Полипин вытащил оружие и наугад выпустил несколько пуль в окно, прячась за столом, перевернутым Володей. Револьвер в руках Сосновского дрожал. Он никак не решался приподняться над столом и выстрелить. Со стороны окна раздались громкие крики – похоже, нападающие собирались идти на штурм.
– Пробирайся в коридор, я прикрою! – крикнул Полипин. Володе не надо было повторять дважды. Рывком он откатился назад и ударом ноги распахнул дверь, выстрелил наугад в сторону окна. Ползком, по битому стеклу Володя пробирался к выходу в коридор. Осколки стекла ранили его руки, но он не обращал внимания на порезы.

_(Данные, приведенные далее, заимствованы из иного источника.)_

-- ==== Sys2Proof/Machine/Fetch.lean ====
section
/-! DEFINITION. Reading an instruction from the instruction cache and decoding it (19 R190, R208; 29 R333), and the
repeated instruction of a `rep` (R204, R205). -/

namespace Sys2Proof.Machine

/-- A line of the core's instruction cache (R39). -/
def Core.codeLine (c : Core) (space line : Nat) : Option (List Byte) :=
  (c.icache.find? fun l => l.space = space && l.line = line).map (·.data)

/-- What the instruction cache holds of the bytes wanted: their number, or the first address that misses. -/
inductive Fetched where
  | bytes (w : Nat)
  | missing (va : Nat)
deriving DecidableEq, Repr

/-- `n` bytes at an address, `n` at most 40. -/
def Core.codeBytes (c : Core) (space pc n : Nat) : Fetched :=
  match c.codeLine space (pc / 128) with
  | none => .missing pc
  | some d =>
    if pc % 128 + n ≤ 128 then .bytes (leNat ((d.drop (pc % 128)).take n))
    else
      match c.codeLine space (pc / 128 + 1) with
      | none => .missing ((pc / 128 + 1) * 128)
      | some d2 => .bytes (leNat (d.drop (pc % 128) ++ d2.take (pc % 128 + n - 128)))

/-- What stands at an address: nothing yet, the trap of R208, or an instruction with its length in words. -/
inductive Here where
  | missing (va : Nat)
  | bad (c : Cause)
  | instr (i : Instr) (words : Nat)
deriving DecidableEq, Repr

/-- The bits of the instruction at an address: its first word, then every word that its length names (R190, R208). -/
def Core.fetchBits (c : Core) (space pc : Nat) : Fetched :=
  match c.codeBytes space pc 4 with
  | .missing va => .missing va
  | .bytes w0 => c.codeBytes space pc (4 * wordsOf (w0 % 4))

/-- What bits decode to for a launch that declares `count` vector registers (R208). -/
def hereOf (count w : Nat) : Here :=
  match decodeBits w with
  | .illegalOp => .bad .illegalOp
  | .illegalField => .bad .illegalField
  | .ok i words => if i.fits count then .instr i words else .bad .illegalField

/-- Fetches every word of the instruction at an address and decodes it (R208). -/
def Core.decodeAt (c : Core) (space count pc : Nat) : Here :=
  match c.fetchBits space pc with
  | .missing va => .missing va
  | .bytes w => hereOf count w

/-- The words of the instruction at an address that a core has read the length bits of, otherwise one (R190; log 48). -/
def Core.lengthAt (c : Core) (space pc : Nat) : Nat :=
  match c.codeBytes space pc 4 with
  | .bytes w => wordsOf (w % 4)
  | .missing _ => 1

/-! ### Repeats (R204, R205) -/

end Sys2Proof.Machine

namespace Sys2Proof

/-- The registers a source steps by (R205). -/
def Opd.srcStep (o : Opd) : Src → Nat
  | .v _ => o.span
  | _ => o.uspan

/-- A source after `k` steps; none where it is no register or leaves the register file. -/
def Opd.stepSrc (o : Opd) (k : Nat) (s : Src) : Option Src :=
  if o.kinds = 0 then none
  else
    match s with
    | .v n => if n.toNat + k * o.span < 256 then some (.v (n + BitVec.ofNat 8 (k * o.span))) else none
    | .g n => if n.toNat + k * o.uspan < 64 then some (.g (n + BitVec.ofNat 8 (k * o.uspan))) else none
    | _ => none

/-- A destination after `k` steps. -/
def Opd.stepDst (o : Opd) (k : Nat) (d : Dst) : Option Dst :=
  let step := if d.uni then o.uspan else o.span
  if o.kinds = 0 then none
  else if d.n.toNat + k * step < (if d.uni then 64 else 256) then
    some { d with n := d.n + BitVec.ofNat 8 (k * step) }
  else none

/-- The operand fields after `k` steps of the fields that the step mask names: bit 0 for D to bit 3 for C (R205). -/
def Ext.stepped (e : Ext) (sh : Shape) (mask k : Nat) : Option Ext :=
  match (if mask.testBit 0 then sh.d.stepDst k e.d else some e.d),
        (if mask.testBit 1 then sh.a.stepSrc k e.a else some e.a),
        (if mask.testBit 2 then sh.b.stepSrc k e.b else some e.b),
        (if mask.testBit 3 then sh.c.stepSrc k e.c else some e.c) with
  | some d, some a, some b, some c => some { e with d := d, a := a, b := b, c := c }
  | _, _, _, _ => none

/-- The instruction of one opcode with other operand fields, for the formats that repeat: M, XA and XM (R204). -/
def Instr.withExt (i : Instr) (e : Ext) : Option Instr :=
  match i.form with
  | some (op, .m g wide _ _ lit) =>
    match e.a with
    | .v a => build op (.m g wide e.d.n a lit)
    | .g a => build op (.m g wide e.d.n a lit)
    | _ => build op (.m g wide e.d.n 0 lit)
  | some (op, .xa x) => build op (.xa { x with toExt := e })
  | some (op, .xm x) => build op (.xm { x with toExt := e })
  | _ => none

/-- The repeated instruction after `k` steps (R205); none where R204 refuses it. -/
def Instr.repeated (i : Instr) (count mask k : Nat) : Option Instr :=
  match i.ext with
  | none => none
  | some e =>
    if e.la ≠ 0 then none
    else
      match (e.stepped i.shape mask k).bind i.withExt with
      | some j => if j.wellFormed && j.fits count then some j else none
      | none => none

end Sys2Proof

namespace Sys2Proof.Machine

/-- Whether a repeat state may run over an instruction: the first and the last repeat are instructions (R204). -/
def mayRepeat (i : Instr) (count : Nat) (rep : BitVec 16) : Bool :=
  (i.repeated count (repSteps rep) 0).isSome && (i.repeated count (repSteps rep) (repLast rep)).isSome

/-- The `$rep` of a `rep` that starts: step mask, n - 1, nothing completed (R205). -/
def repStart (steps : BitVec 4) (count : BitVec 6) : BitVec 16 := steps ++ count ++ (0 : BitVec 6)

/-- What stands behind the issuing instruction, as it was fetched with it (R204, R333). -/
def State.follower (s : State) (i : Issue) : Here :=
  match i.slot.behind with
  | some w => hereOf i.grp.count w
  | none => (s.core i.grp.core).decodeAt i.grp.space i.grp.count i.slot.next.toNat

/-- Whether the instruction after the issuing one may be repeated (R204, R208). -/
def State.nextRepeats (s : State) (i : Issue) (rep : BitVec 16) : Bool :=
  match s.follower i with
  | .instr j _ => mayRepeat j i.grp.count rep
  | _ => false

/-! ### What stands at an entry (R204, R205, R208) -/

/-- What a core sees at an entry: an instruction, the trap of R208, or a byte that its instruction cache lacks. A `rep` is
checked with the instruction behind it, which has to be there too (R204). -/
def State.look (s : State) (g : Group) (e : Entry) : Here :=
  let c := s.core g.core
  match c.decodeAt g.space g.count e.pc.toNat with
  | .instr (.rep q n) w => match c.decodeAt g.space g.count (e.pc + 4).toNat with
    | .missing va => .missing va
    | _ => .instr (.rep q n) w
  | x => x

/-- The instruction that an entry executes: for a repeating one, as the repeats so far have stepped it (R205). -/
def Entry.current (g : Group) (e : Entry) (i : Instr) : Instr :=
  if e.repeating then (i.repeated g.count (repSteps g.rep) (repDone g.rep)).getD i else i

/-! ### Lookahead windows (R34, R202) -/

/-- The registers that a source takes: uniform or not, first, how many. -/
def Opd.registers (o : Opd) (x : Src) : List (Bool × Nat × Nat) :=
  if o.kinds = 0 then []
  else match x with
    | .v n => [(false, n.toNat, o.span)]
    | .g n => [(true, n.toNat, o.uspan)]
    | _ => []

/-- The registers that an instruction names. -/
def Instr.registers (i : Instr) : List (Bool × Nat × Nat) :=
  match i.ext with
  | none => []
  | some e =>
    let d := i.shape.d
    (if d.kinds = 0 then [] else [(e.d.uni, e.d.n.toNat, if e.d.uni then d.uspan else d.span)]) ++
      Opd.registers i.shape.a e.a ++ Opd.registers i.shape.b e.b ++ Opd.registers i.shape.c e.c

/-- Two runs of registers meet. -/
def registersMeet (x y : Bool × Nat × Nat) : Bool := x.1 = y.1 && x.2.1 < y.2.1 + y.2.2 && y.2.1 < x.2.1 + x.2.2

/-- An instruction at which a lookahead window closes (R202, R327, R333). -/
def Instr.closes : Instr → Bool
  | .bra _ | .brx _ | .call _ | .callx _ | .ret _ _ | .join _ | .exit _ | .bnz _ | .bz _ => true
  | .rep _ _ | .bar _ | .rel _ | .acq _ | .fence _ | .qfence _ | .nfence _ | .mcall _ => true
  | .waitdep _ | .trigger _ | .icinv _ | .tret _ | .tretSkip _ => true
  | _ => false

/-- An open lookahead window lets an instruction of the entry issue (R202). -/
def Group.lets (g : Group) (e : Entry) (i : Instr) : Bool :=
  g.flights.all fun f =>
    f.mask &&& e.mask = 0 ||
      (f.left != 0 && !Instr.closes i && !f.writes.any fun w => (Instr.registers i).any fun r => registersMeet w r)

/-- An instruction at which lanes stay behind after it has issued: a group-wide operation (R46), or a wait at the
instruction (R161, R319, R325, R331, R338). -/
def Instr.lingers : Instr → Bool
  | .vote _ | .redx _ | .scan _ | .perm _ | .push _ | .compress _ | .rdlane _ | .lrot _ => true
  | .hwait _ | .ccwait _ | .launch _ | .setways _ | .mma _ => true
  | _ => false

/-- Window messages of an entry on their way keep it from issuing: two of them anything, one of them an instruction at
which lanes linger, so that a refusal of the first finds every lane of its instruction in an entry with no follower under
way but its last (R203; DESIGN CHOICE, log 87: lookahead changes only when followers issue, R202). -/
def State.windowsWait (s : State) (g : Group) (e : Entry) (h : Here) : Bool :=
  let sent := ((s.core g.core).queue6.filter fun m => g.flights.any fun f =>
    f.ticket = m.ticket && f.mask &&& e.mask != 0).length
  2 ≤ sent || (sent != 0 && match h with
    | .instr i _ => Instr.lingers i
    | _ => false)

/-- An entry may not issue its next instruction because an earlier long-latency one has not completed (R34, R202). -/
def State.heldBack (s : State) (g : Group) (e : Entry) : Bool :=
  let h := s.look g e
  g.busy e || s.windowsWait g e h || match h with
    | .instr i _ => !g.lets e (e.current g i)
    | _ => false

end Sys2Proof.Machine
end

Крики усилились. Начался штурм.
Нападавших было много. Володя видел, как в темнеющем проеме окна появился какой-то бандит. Полипин выстрелил в него почти в упор. Раскинув руки в стороны, с воплем бандит рухнул вниз. Но на его месте тут же появились двое других.
Володя был уже в коридоре, когда Полипин приподнялся над столом, прицеливаясь в залезавшего в окно бандита. Грянули выстрелы. Комната заполнилась пороховым дымом. Происшедшее потом Володя запомнил на всю жизнь.
Он был красив и горд, этот старый офицер сыскной полиции, принявший смерть с оружием в руке. Володя никогда не видел в фигуре Полипина столько красоты и достоинства. Это было предсмертное, пугающее мужество. Грянули выстрелы. На спине Полипина расплылись багровые цветы – пули прошили его насквозь. Медленно, все еще сжимая в руках оружие, он стал оседать вниз.
Бандиты были уже в комнате. Один, маленький, белобрысый, в упор прицелился в Володю. Глядя прямо ему в глаза, Сосновский бросил свое оружие в сторону на пол. Бандиты схватили его, швырнули в стену лицом, заломили ему руки, грубо обыскали, пытаясь отыскать оружие, но оружия не было.
Ругаясь, бандиты потащили Володю во двор. В дверях ему удалось обернуться. Последним, что он увидел, были широко раскрытые, направленные ввысь, мертвые глаза Полипина. В них не было ни страха, ни горечи, только спокойствие и удивление при виде неожиданной, внезапно настигшей его смерти.
Оставшихся в живых полицейских выволокли во двор. Их было достаточно много, но еще больше было нападавших – мужчин и женщин с разными лицами, выражавшими почти одинаковую агрессию и свирепость. Крики нескрываемой ненависти заглушили все вокруг.
Полицейских выстроили в ряд, и Володе вдруг показалось, что в толпе бандитов он видит Таню. Нет, это было невозможно. Что могла Таня делать здесь, в окружении уличных банд?